Non-negative embeddings [root question: enforcing non-negativity in learnt params]

Is there a way we can enforce non-negativity constrains in embeddings?

In Keras, one could do like using the keras.constraints.non_neg

from keras.constraints import non_neg
movie_input = keras.layers.Input(shape=[1],name='Item')
movie_embedding = keras.layers.Embedding(n_movies + 1, n_latent_factors, name='NonNegMovie-Embedding', embeddings_constraint=non_neg())(movie_input)

I’m trying to rewrite in PyTorch, a blogpost I wrote on non-neg. matrix factorization in Keras.

How is the keras one implemented? Is it just simply clamping below at 0 after each gradient update? If so you can just also do so after each optim update in pytorch.

In we have:

class NonNeg(Constraint):
    """Constrains the weights to be non-negative.

    def __call__(self, w):
        w *= K.cast(K.greater_equal(w, 0.), K.floatx())
        return w

I guess this is just clamping it to minimum of 0.

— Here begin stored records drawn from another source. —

/-- A frame contributes 384 samples per channel in Layer I and 1152 in Layer II: from its first time slot, after as many steps as
it has slots, `FSM` is `ALIGN` and `NSAMP` has grown by that (47_orchestrator.md R237; that a slot is one step of the model is log 1). -/
def Obligations.FrameContributesItsSamples : Prop :=
  ∀ s : State, s.fsm = .synth → s.pos = .slot 0 →
    let n := if s.hdr.kind = .l2 then 36 else 12
    ∃ t, Sys2Proof.core.run n s = .next t ∧ t.fsm = .align ∧ t.nsamp = s.nsamp + 32 * n ∧
      (n = 36 → 32 * n = 1152) ∧ (n = 12 → 32 * n = 384)

/-! ## Numbers and tables -/

/-- `rnd` answers a number of the format next to the exact value: no number lies between; to nearest none is closer; a directed
rounding stays on its side (00_scope.md R6, R8; number format log 8, beyond the largest number log 9). -/
def Obligations.RoundingAnswersANearestNumber : Prop :=
  ∀ (f : NumFormat) (neg : Bool) (n d : Nat), 1 ≤ f.precision → 0 < d →
    (∀ m, f.round neg n d = .finite neg m → f.isNumber (.finite neg m) = true ∧
      (∀ y, f.isNumber (.finite neg y) = true → (d * y ≤ n → y ≤ m) ∧ (n ≤ d * y → m ≤ y)) ∧
      (f.rounding = .nearestEven ∨ f.rounding = .nearestAway → ∀ y, f.isNumber (.finite neg y) = true →
        |(n : Int) - d * m| ≤ |(n : Int) - d * y|) ∧
      (f.rounding.keepsLargest neg = true → d * m ≤ n) ∧
      (f.rounding = .upward ∧ neg = false ∨ f.rounding = .downward ∧ neg = true → n ≤ d * m)) ∧
    (n ≤ d * f.largest → ∃ m, f.round neg n d = .finite neg m)

/-- `rnd` of a number is that number, and `rnd` is monotone: of two exact values of one sign, the one of greater magnitude has no
smaller answer, in every format and rounding (00_scope.md R6, R8; number format log 8). -/
def Obligations.RoundingKeepsEveryNumber : Prop :=
  ∀ (f : NumFormat) (neg : Bool),
    (∀ m, f.isNumber (.finite neg m) = true → f.round neg m 1 = .finite neg m) ∧
    ∀ n d n' d' m m' : Nat, 1 ≤ f.precision → 0 < d → 0 < d' → n * d' ≤ n' * d →
      f.round neg n d = .finite neg m → f.round neg n' d' = .finite neg m' → m ≤ m'

/-! ## The whole machine -/

/-- Reset applied in any state: the values of the table, and of what the state held nothing but the parameters, so that a run
started after it is the run of a fresh instance with those parameters (70_reset_and_hazards.md R280 to R282; the registers the
spec gives no value are log 4, that no input is bound is log 2). At `State.reset` the parameters are the defaults (log 30). -/
def Obligations.ResetValuesAreTheSpecs : Prop :=
  (∀ s : State, let r := s.applyReset
    r.bp = 0 ∧ r.pulled = 0 ∧ r.fsm = .seekSync ∧ r.latch.latched = false ∧ r.frames = 0 ∧ r.nsamp = 0 ∧ r.errCode = .none ∧
      r.out.size = 0 ∧ (∀ ch : Fin 2, (r.synth.get ch).voff = 0 ∧ ∀ a, (r.synth.get ch).v.get a = NumVal.zero) ∧
      r.cfg = s.cfg ∧ (∀ s' : State, s'.cfg = s.cfg → s'.applyReset = r) ∧
      ∀ input, s.restart input = State.startWith s.cfg input) ∧
  State.reset.applyReset = State.reset ∧ State.reset.cfg = Config.default

/-- A run starts in a consistent state, whatever the input and the parameters, and reset reaches one from any state with
well-formed parameters (47_orchestrator.md R232, 70_reset_and_hazards.md R281, R282; logs 2 and 30). -/
def Obligations.EveryRunStartsConsistent : Prop :=
  Consistent State.reset ∧ (∀ input : List Byte, Consistent (State.start input)) ∧
    (∀ (c : Config) (input : List Byte), c.wf = true → Consistent (State.startWith c input)) ∧
    ∀ (s : State) (input : List Byte), s.cfg.wf = true → Consistent s.applyReset ∧ Consistent (s.restart input)

/-- Every step keeps a consistent state consistent: the cursor inside the input and aligned where the spec says, `VOFF` a multiple
of 64, `len(OUT) = 2 × S_NCH × NSAMP`, the latch and the header registers in their sets, the exception code in step with `FSM`,
the position at an element the body has, the byte spaces canonical (10_state.md R11, R15, R16, R19, R27, R28); and no step changes
the parameters (00_scope.md R6; log 30). -/
def Obligations.EveryStepKeepsConsistency : Prop :=
  ∀ s t : State, step s = .next t → t.cfg = s.cfg ∧ (Consistent s → Consistent t)

/-- No outcome of a run is undefined: from a consistent state a step always answers a next state, never a fault and never a
refusal (60_exceptions.md R259, R254). -/
def Obligations.ConsistentStepAlwaysGoesOn : Prop :=
  ∀ s : State, Consistent s → ∃ t, step s = .next t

Clamping all embedding vectors per every itersion is so time consuming.
How to clamp only updated embedding vectors with cuda variable?

After .backward(), look at the embeddings .weight.grad attribute to get the updated indices. After optim.step(), clamp weights at those indices.

Would the same effect be achieved if we add a ReLU layer after the embedding layer?

How did you manage to implement this in pytorch? would you mind sharing your code?